La documentación revela que ETA no solo lo asesinó, sino que, además, intentó transferir la responsabilidad del crimen a la Guardia Civil. El 18 de abril empezaron a circular panfletos en los que la organización afirmaba que «abordar los hechos de frente y con honradez es, a la larga, mucho más provechoso: la verdad es siempre revolucionaria». Acto seguido, se negaba la versión oficial que habían transmitido los medios de comunicación, tachada de «novela», y se acusaba a la «escoria humana» de la Benemérita de haber acabado con la vida de Fermín Monasterio en un control. Aquella burda falsedad se divulgó con rapidez en los ámbitos en los que la prensa del régimen despertaba una (más que compresible) desconfianza y la primera ETA una (menos comprensible) simpatía. Así, al volver al colegio, una compañera espetó a una de las hijas de Monasterio, una niña de 10 años, que a su padre lo había matado la Guardia Civil.

No era, desde luego, la primera ni la última mentira de ETA. Había comenzado su andadura ocultando su firma en un atentado: el grupo jamás reivindicó sus primeras bombas, que explotaron en el otoño de 1959. Con su silencio, dejó que la represión franquista cayese sobre las juventudes del PNV, que no habían tenido nada que ver. Otro ejemplo tuvo lugar en 1968, cuando la banda disfrazó el asesinato de José Antonio Pardines como una especie de duelo del salvaje Oeste. Sin embargo, las pruebas demuestran que el guardia civil ni siquiera tuvo tiempo de defenderse: la funda de su pistola reglamentaria estaba abrochada y cerca de su mano derecha se encontraba el permiso de circulación que revisaba cuando le pegaron cinco tiros. Un lustro después, en marzo de 1973, ETA no asumió la desaparición de tres jóvenes gallegos (José Humberto Fouz Escobedo, Jorge Juan García Carneiro y Fernando Quiroga Veina) en Francia, a la que Adolfo García Ortega ha dedicado su reciente novela ‘Una tumba en el aire’. La organización tampoco se hizo responsable del atentado de la cafetería Rolando en septiembre de 1974, que causó 13 víctimas mortales y decenas de heridos.

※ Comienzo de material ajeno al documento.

/-- O54. R454 to R456, R462, R465 and R469. -/
def Obligations.ServiceCoresAndTileCores : Prop :=
  (∀ s : State, exec .kick s = .next s ∧
    (s.isOn 301 = false → ∀ page count v, exec .handover s = .next s ∧ exec .watchdogExpiry s = .next s ∧ exec .standbyRun s = .next s ∧
      exec (.svcXrel page count) s = .next s ∧ exec (.tileMove v) s = .next s ∧ exec .bbWrGo s = .next s) ∧
    (s.isOn 301 = true → (s.standby = none → exec .handover s = .next (s.setF SVC_STAT.adr SVC_STAT.NO_STANDBY 1)) ∧
      (∀ (o : Nat) (u v w : State), s.standby = some o → u = (s.setF SVC_CTL.adr SVC_CTL.STANDBY_RUN 0).stopCore s.activeSvc →
        v = ((u.setF SVC_STAT.adr SVC_STAT.ACTIVE o).setF SVC_STAT.adr SVC_STAT.CAUSE 1).incF SVC_STAT.adr SVC_STAT.HANDOVERS 1 →
        w = (if (v.core (0x1000 + o)).running = true then v else v.runCore (0x1000 + o) (v.rd SVC_VEC.adr)) →
        exec .handover s = .next ((w.event 7648).bbWrite 4 (toBytes 4 1))) ∧
      (s.has SVC_WDOG.adr SVC_WDOG.PERIOD = false → exec .watchdogExpiry s = .next s) ∧
      (s.has SVC_WDOG.adr SVC_WDOG.PERIOD = true →
        (s.standby = none → exec .watchdogExpiry s = .next ((s.setCore s.activeSvc Core.reset).runCore s.activeSvc (s.rd SVC_VEC.adr))) ∧
        ∀ (o : Nat) (u v w : State), s.standby = some o →
          u = ((s.setCore s.activeSvc Core.reset).setF SVC_CTL.adr SVC_CTL.STANDBY_RUN 0).stopCore s.activeSvc →
          v = ((u.setF SVC_STAT.adr SVC_STAT.ACTIVE o).setF SVC_STAT.adr SVC_STAT.CAUSE 2).incF SVC_STAT.adr SVC_STAT.HANDOVERS 1 →
          w = (if (v.core (0x1000 + o)).running = true then v else v.runCore (0x1000 + o) (v.rd SVC_VEC.adr)) →
          exec .watchdogExpiry s = .next ((w.event 7648).bbWrite 4 (toBytes 4 2))) ∧
      ∀ u : State, u = s.setF SVC_CTL.adr SVC_CTL.STANDBY_RUN 1 → (s.standby = none → exec .standbyRun s = .next u) ∧
        ∀ o, s.standby = some o →
          (s.has SVC_STAT.adr SVC_STAT.CAUSE = true → (s.core (0x1000 + o)).running = false →
            exec .standbyRun s = .next (u.runCore (0x1000 + o) (s.rd SVC_VEC.adr))) ∧
          ((s.has SVC_STAT.adr SVC_STAT.CAUSE = false ∨ (s.core (0x1000 + o)).running = true) → exec .standbyRun s = .next u))) ∧
  (∀ (s : State) (c : Nat) (a : Word), ((s.runCore c a).core c).running = true ∧ ((s.runCore c a).core c).pc = a ∧
    ((s.runCore c a).core c).pl = 2 ∧ ((s.runCore c a).core c).sb = (s.core c).sb) ∧
  (∀ (s : State) (page count : Nat), s.isOn 301 = true → ∃ t : State, exec (.svcXrel page count) s = .next t ∧ t = { s with ctrl := t.ctrl } ∧
    ∀ p, p < 128 → t.svcPageX (p * 65536) = (s.svcPageX (p * 65536) && !(decide (page ≤ p) && decide (p < page + count)))) ∧
  (∀ (s u : State) (v : Word) (t q : Nat), s.isOn 301 = true → t = fget TILE_MOVE.DIE v * 16 + fget TILE_MOVE.SLOT v →
    q = fget TILE_MOVE.DIE v * 17 + fget TILE_MOVE.POSITION v →
    u = (((s.setF TILE_MOVE.adr TILE_MOVE.DIE (fget TILE_MOVE.DIE v)).setF TILE_MOVE.adr TILE_MOVE.SLOT (fget TILE_MOVE.SLOT v)).setF
      TILE_MOVE.adr TILE_MOVE.POSITION (fget TILE_MOVE.POSITION v)).setF TILE_MOVE.adr TILE_MOVE.SEGMASK (fget TILE_MOVE.SEGMASK v) →
    ((16 < fget TILE_MOVE.POSITION v ∨ s.isOn q = false ∨ (∃ o, s.logTile q = some o ∧ o ≠ t) ∨
        ∃ e, e < 1024 ∧ s.has (HOME_MAP.adr e) HOME_MAP.VALID = true ∧ s.fld (HOME_MAP.adr e) HOME_MAP.LTILE = t) →
      exec (.tileMove v) s = .next ((u.setF TILE_MOVE.adr TILE_MOVE.REFUSED 1).event 7652)) ∧
    (fget TILE_MOVE.POSITION v ≤ 16 → s.isOn q = true → (s.logTile q = none ∨ s.logTile q = some t) →
      (∀ e, e < 1024 → s.has (HOME_MAP.adr e) HOME_MAP.VALID = false ∨ s.fld (HOME_MAP.adr e) HOME_MAP.LTILE ≠ t) → ∀ w : State,
      w = (match s.physTile t with
           | none => u
           | some p => if p = q then u
                       else ((numsFrom 0 16).filter fun g => nbit g (fget TILE_MOVE.SEGMASK v)).foldl (fun s g => s.moveSeg p q g) u) →
      exec (.tileMove v) s = .next ((((w.wr (TILE_MAP.adr (fget TILE_MOVE.DIE v) (fget TILE_MOVE.SLOT v)) (fput TILE_MAP.POSITION
        (fget TILE_MOVE.POSITION v) 0)).recore w (fget TILE_MOVE.DIE v)).setF TILE_MOVE.adr TILE_MOVE.REFUSED 0).event 7652))) ∧
  (∀ (s : State) (p c : Nat) (b : Word), p < 136 → c < 16 → b = BitVec.ofNat 64 (2 ^ c) →
    (∀ t, s.logTile p = some t → s.tileCore p c = t * 16 + c) ∧ (s.logTile p = none → s.tileCore p c = 0x2000 + p * 16 + c) ∧
    (s.isOn p = true →
      (nbit c (s.rd (TILE_BOOT_RUN.adr p)).toNat = false → exec (.tileCoreStart p c) s =
        .next ((s.wr (TILE_BOOT_RUN.adr p) (s.rd (TILE_BOOT_RUN.adr p) ||| b)).runCore (s.tileCore p c)
          (s.rd (TILE_BOOT_START.adr p))) ∧ exec (.tileCoreReset p c) s = .next s) ∧
      (nbit c (s.rd (TILE_BOOT_RUN.adr p)).toNat = true → exec (.tileCoreStart p c) s = .next s ∧ exec (.tileCoreReset p c) s =
        .next ((s.wr (TILE_BOOT_RUN.adr p) (s.rd (TILE_BOOT_RUN.adr p) &&& ~~~ b)).stopCore (s.tileCore p c)))) ∧
    (s.isOn p = false → ∀ u : State, u = s.accessWake p →
      (u.dom p = 0 → exec (.tileCoreStart p c) s = .next u ∧ exec (.tileCoreReset p c) s = .next u) ∧
      (u.dom p ≠ 0 →
        exec (.tileCoreStart p c) s =
          .next { u with ctrlHeld := u.ctrlHeld ++ [⟨.svc 0, TILE_BOOT_RUN.adr p, u.rd (TILE_BOOT_RUN.adr p) ||| b⟩] } ∧
        exec (.tileCoreReset p c) s =
          .next { u with ctrlHeld := u.ctrlHeld ++ [⟨.svc 0, TILE_BOOT_RUN.adr p, u.rd (TILE_BOOT_RUN.adr p) &&& ~~~ b⟩] }))) ∧
  (∀ s : State, s.isOn 301 = true →
    (s.fld BB_WR_TYPE.adr BB_WR_TYPE.TYPE < 0x100 → exec .bbWrGo s = .next s) ∧
    (0x100 ≤ s.fld BB_WR_TYPE.adr BB_WR_TYPE.TYPE →
      (s.has BB_STAT.adr BB_STAT.FREEZE = true → 0 < s.fld BB_STAT.adr BB_STAT.DROPPED → exec .bbWrGo s = .next (s.satF BB_STAT.adr BB_STAT.DROPPED 1)) ∧
      (s.has BB_STAT.adr BB_STAT.FREEZE = true → s.fld BB_STAT.adr BB_STAT.DROPPED = 0 →
        exec .bbWrGo s = .next ((s.setF BB_STAT.adr BB_STAT.DROPPED 1).event 7653)) ∧
      ∀ w, s.has BB_STAT.adr BB_STAT.FREEZE = false → w = s.bbPtr → ∃ t : State, exec .bbWrGo s = .next t ∧
        t = { s with ctrl := t.ctrl, bb := t.bb, wptr := t.wptr } ∧ t.wptr = [(w + 1) % 8192, (w + 1) % 8192, (w + 1) % 8192] ∧
        t.fld BB_STAT.adr BB_STAT.WPTR = (w + 1) % 8192 ∧ bbGood (t.bbRec w) = true ∧ (∀ i, i ≠ w → t.bbRec i = s.bbRec i) ∧
        (t.bbRec w).take 28 = toBytes 6 s.clock.aon.toNat ++ toBytes 2 (s.fld BB_WR_TYPE.adr BB_WR_TYPE.TYPE) ++
          toBytes 8 (if s.isOn 302 = true then s.clock.gt.toNat else 0) ++ toBytes 8 (s.rd BB_WR_DATA_0.adr).toNat ++
          toBytes 4 (s.rd BB_WR_DATA_1.adr).toNat) ∧
    (∀ a b c, s.wptr = [a, b, c] → (a = b ∨ a = c → a < 8192 → s.bbPtr = a) ∧ (a ≠ b → b = c → b < 8192 → s.bbPtr = b)))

Aquellos embustes no eran una respuesta al contexto dictatorial, sino que entraban en la lógica del terrorismo. Con la llegada de la democracia, ETA no mudó de costumbres: siguió calumniando a sus víctimas, sobre las que se inventaba todo tipo de falsedades, mientras rechazaba públicamente su participación en ciertos atentados. Valgan un par de ejemplos. En junio de 1981 un comando ametralló en Tolosa a Ignacio Ibarguchi y a los hermanos Juan Manuel y Pedro Conrado Martínez Castaños. Se dedicaban a la venta a domicilio de libros y discos, pero los etarras los habían tomado por policías. Al comprobar su error, la banda echó la culpa del triple asesinato a «mercenarios pagados». El segundo crimen afectó a otro miembro del gremio de Fermín Monasterio. En mayo de 1985 el cadáver del taxista Juan José Uriarte apareció en un camino vecinal próximo a San Juan de Gaztelugatxe. En ‘Dentro de ETA. La vida diaria de los terroristas’, Florencio Domínguez cuenta que, al descubrir que se trataba de un familiar del entonces obispo auxiliar de Bilbao, Juan María Uriarte, la banda negó su relación con el atentado. No obstante, cuatro de sus miembros serían condenados por este asesinato.

Por muy tergiversada que estuviese, la propaganda etarra siempre encontró un público dispuesto a creerla a pies juntillas. Como escribió Hannah Arendt, «las mentiras resultan a menudo mucho más verosímiles, más atractivas para la razón, que la realidad, porque quien miente tiene la gran ventaja de conocer de antemano lo que su audiencia desea o espera oír». Pese a los avances de la historiografía académica, hoy en día no faltan ni apologistas de ETA ni medios que les den voz ni acríticos consumidores de relatos adulterados.

Miguel Etxeberria no fue juzgado por el asesinato de Monasterio. La Ley de Amnistía de 1977 anuló el delito. Lejos de aprovechar aquella oportunidad, continuó ligado a ETA. En 1998 fue sentenciado a ocho años de cárcel por fabricar explosivos, aunque quedó en libertad en 2003. Hace dos años Macagüen falleció en Llodio, localidad en la que se celebró un acto para honrar su trayectoria de «militante histórico». Por supuesto, se obvió el hecho de que había matado a un ser humano. Quizá no se deseaba manchar con una simple verdad una historia de mentiras. Como la de ETA.